Check every line below for the word "done" and copy the ones that have it.

## Entries supplied
== Segment start ==

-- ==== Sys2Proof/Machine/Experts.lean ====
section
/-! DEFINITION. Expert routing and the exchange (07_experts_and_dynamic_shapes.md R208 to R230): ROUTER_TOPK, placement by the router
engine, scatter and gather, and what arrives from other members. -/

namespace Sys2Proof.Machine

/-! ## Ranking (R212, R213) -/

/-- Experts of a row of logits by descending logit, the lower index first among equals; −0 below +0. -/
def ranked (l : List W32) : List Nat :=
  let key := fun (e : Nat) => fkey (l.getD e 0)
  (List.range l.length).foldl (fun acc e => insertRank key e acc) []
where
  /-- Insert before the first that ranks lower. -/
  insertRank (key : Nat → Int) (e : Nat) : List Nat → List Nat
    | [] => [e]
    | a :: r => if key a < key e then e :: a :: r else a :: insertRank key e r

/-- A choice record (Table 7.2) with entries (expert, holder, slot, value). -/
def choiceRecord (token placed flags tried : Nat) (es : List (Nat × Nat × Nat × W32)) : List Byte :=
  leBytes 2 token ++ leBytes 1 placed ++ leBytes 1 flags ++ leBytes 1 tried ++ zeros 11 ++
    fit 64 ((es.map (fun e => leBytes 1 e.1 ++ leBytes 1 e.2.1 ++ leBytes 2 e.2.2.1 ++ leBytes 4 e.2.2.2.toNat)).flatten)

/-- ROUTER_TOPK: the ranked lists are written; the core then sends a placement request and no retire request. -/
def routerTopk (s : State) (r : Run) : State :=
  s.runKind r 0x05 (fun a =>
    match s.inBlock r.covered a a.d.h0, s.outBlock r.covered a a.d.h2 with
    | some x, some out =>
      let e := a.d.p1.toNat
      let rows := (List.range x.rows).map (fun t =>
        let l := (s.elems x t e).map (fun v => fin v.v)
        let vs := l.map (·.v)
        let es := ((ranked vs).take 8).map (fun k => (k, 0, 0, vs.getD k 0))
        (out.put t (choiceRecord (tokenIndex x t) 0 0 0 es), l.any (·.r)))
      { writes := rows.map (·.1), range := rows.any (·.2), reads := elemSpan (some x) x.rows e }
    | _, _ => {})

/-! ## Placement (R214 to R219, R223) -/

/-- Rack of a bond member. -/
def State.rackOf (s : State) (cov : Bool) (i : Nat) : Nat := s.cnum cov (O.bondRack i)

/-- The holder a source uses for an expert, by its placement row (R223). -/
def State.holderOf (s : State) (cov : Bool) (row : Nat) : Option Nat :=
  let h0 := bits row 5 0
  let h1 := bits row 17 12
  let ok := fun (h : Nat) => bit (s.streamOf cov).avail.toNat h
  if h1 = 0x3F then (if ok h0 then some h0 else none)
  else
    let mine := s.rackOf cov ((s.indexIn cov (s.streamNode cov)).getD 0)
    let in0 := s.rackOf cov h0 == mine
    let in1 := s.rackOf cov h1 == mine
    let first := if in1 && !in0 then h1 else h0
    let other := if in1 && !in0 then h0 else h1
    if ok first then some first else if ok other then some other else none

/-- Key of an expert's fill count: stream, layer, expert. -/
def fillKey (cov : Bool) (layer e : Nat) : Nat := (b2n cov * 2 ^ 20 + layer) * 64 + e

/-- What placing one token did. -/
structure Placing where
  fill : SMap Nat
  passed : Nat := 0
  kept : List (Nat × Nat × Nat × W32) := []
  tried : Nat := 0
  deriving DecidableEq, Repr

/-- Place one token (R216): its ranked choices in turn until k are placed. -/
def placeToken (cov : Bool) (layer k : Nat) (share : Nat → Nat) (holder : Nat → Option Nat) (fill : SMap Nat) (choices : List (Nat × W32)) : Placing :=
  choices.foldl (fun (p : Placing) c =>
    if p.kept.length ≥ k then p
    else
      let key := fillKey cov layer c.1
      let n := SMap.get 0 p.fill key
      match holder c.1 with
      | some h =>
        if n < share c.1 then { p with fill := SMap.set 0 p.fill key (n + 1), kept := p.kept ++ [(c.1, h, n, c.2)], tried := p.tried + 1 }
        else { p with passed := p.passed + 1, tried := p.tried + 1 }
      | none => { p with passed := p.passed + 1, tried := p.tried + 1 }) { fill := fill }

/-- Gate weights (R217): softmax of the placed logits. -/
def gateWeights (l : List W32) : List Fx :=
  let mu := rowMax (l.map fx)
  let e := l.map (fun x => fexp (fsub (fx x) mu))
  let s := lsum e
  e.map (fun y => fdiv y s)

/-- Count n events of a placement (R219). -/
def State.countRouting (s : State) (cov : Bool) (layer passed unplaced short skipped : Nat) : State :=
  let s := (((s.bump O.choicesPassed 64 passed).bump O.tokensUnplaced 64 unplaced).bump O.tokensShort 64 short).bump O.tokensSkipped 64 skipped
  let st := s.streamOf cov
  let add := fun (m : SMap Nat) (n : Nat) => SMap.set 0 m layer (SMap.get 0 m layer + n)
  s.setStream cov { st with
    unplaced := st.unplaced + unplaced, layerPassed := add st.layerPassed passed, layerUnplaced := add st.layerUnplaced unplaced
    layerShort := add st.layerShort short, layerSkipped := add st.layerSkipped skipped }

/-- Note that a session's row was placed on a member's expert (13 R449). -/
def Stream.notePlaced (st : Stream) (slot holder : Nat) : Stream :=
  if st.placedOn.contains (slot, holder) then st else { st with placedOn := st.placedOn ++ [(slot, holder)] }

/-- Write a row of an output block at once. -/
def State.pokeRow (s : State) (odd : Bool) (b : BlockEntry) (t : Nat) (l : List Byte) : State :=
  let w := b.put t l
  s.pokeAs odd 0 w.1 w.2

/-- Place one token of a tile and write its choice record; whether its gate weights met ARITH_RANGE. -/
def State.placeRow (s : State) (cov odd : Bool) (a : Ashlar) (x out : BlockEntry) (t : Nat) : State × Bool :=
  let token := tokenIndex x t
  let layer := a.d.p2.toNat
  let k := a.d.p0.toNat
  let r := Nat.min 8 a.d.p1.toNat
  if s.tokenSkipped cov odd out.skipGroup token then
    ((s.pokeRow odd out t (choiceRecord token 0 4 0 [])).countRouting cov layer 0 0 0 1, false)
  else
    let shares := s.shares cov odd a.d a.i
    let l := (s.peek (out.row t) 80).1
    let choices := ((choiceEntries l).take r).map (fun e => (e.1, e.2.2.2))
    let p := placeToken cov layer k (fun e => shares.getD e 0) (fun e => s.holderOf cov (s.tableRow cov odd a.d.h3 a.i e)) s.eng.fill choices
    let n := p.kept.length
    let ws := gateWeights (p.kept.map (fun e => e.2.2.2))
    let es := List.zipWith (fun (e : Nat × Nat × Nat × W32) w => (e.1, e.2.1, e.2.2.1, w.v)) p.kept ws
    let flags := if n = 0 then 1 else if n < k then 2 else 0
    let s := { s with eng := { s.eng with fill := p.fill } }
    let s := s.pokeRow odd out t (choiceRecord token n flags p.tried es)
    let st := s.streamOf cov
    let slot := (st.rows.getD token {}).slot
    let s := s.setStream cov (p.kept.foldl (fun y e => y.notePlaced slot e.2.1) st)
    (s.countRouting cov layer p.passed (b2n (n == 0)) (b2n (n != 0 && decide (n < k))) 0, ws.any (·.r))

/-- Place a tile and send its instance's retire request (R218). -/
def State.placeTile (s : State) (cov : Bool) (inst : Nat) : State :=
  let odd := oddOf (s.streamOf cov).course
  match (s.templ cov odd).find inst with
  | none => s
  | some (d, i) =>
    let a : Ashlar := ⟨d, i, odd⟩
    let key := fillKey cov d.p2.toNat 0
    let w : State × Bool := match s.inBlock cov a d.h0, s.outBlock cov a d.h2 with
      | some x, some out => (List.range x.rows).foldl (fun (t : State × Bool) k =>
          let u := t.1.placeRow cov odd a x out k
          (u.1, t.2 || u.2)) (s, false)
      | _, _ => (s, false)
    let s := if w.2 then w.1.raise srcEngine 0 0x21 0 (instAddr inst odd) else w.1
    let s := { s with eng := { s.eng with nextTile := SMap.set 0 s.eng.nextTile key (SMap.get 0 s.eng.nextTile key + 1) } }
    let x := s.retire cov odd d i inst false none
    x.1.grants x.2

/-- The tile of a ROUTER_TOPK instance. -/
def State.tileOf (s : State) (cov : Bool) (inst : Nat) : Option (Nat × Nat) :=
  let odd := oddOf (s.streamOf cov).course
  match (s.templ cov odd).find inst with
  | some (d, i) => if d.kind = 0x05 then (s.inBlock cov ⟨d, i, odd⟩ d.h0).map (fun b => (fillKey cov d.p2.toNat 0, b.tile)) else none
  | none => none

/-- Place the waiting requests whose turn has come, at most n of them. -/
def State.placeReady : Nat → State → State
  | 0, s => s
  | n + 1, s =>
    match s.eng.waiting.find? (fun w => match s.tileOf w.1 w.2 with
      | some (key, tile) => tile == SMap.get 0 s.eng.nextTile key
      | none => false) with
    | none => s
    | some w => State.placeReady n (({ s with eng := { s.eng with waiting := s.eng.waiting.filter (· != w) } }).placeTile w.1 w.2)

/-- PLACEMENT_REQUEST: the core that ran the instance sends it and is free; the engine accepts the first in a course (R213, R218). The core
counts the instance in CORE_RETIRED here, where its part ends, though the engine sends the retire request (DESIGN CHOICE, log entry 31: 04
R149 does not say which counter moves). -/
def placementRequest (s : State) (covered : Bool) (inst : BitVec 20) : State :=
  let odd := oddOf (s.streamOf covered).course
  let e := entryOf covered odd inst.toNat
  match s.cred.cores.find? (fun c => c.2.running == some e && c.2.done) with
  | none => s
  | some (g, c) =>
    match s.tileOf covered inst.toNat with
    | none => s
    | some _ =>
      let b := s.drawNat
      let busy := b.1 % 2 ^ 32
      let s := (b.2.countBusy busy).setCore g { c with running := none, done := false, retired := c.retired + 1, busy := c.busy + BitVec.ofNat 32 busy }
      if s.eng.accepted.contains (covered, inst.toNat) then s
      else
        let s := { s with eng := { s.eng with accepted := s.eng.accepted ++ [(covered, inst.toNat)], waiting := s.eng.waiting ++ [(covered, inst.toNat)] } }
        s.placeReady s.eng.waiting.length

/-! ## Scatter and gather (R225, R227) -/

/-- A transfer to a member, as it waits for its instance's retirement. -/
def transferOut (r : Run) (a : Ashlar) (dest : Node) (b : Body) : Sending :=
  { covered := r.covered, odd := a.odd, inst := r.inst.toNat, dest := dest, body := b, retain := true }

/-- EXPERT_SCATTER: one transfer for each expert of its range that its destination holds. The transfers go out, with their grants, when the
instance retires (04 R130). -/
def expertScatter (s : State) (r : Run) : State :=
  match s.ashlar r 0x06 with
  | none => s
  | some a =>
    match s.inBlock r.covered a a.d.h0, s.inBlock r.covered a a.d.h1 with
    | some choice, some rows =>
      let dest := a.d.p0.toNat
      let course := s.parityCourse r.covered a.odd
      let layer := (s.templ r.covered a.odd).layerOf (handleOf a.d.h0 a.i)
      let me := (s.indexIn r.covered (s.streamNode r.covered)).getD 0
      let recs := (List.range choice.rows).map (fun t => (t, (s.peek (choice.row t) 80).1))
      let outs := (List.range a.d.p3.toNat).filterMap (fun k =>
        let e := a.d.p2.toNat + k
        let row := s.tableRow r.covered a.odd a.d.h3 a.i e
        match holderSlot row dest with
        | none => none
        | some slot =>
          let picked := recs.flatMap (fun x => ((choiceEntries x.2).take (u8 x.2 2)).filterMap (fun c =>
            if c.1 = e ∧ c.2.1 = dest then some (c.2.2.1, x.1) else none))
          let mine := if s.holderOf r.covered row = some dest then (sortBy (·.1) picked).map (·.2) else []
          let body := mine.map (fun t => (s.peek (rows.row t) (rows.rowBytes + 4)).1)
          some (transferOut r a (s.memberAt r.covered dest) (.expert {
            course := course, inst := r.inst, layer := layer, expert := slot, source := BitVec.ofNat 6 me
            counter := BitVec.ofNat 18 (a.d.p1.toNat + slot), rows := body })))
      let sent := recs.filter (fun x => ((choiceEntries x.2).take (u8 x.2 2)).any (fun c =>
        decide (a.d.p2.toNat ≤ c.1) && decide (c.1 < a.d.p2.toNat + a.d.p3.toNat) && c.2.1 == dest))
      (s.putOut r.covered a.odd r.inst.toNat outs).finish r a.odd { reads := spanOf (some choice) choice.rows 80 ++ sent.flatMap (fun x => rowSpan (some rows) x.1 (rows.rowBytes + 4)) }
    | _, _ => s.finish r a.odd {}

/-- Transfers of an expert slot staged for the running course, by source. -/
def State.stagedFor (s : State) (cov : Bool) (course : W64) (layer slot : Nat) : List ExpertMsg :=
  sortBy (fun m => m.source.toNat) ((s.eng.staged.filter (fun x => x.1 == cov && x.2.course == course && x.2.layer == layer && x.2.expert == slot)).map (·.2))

== Segment end ==

## Answer area
  match s.cred.cores.find? (fun c => c.2.running == some e && c.2.done) with
      let s := (b.2.countBusy busy).setCore g { c with running := none, done := false, retired := c.retired + 1, busy := c.busy + BitVec.ofNat 32 busy }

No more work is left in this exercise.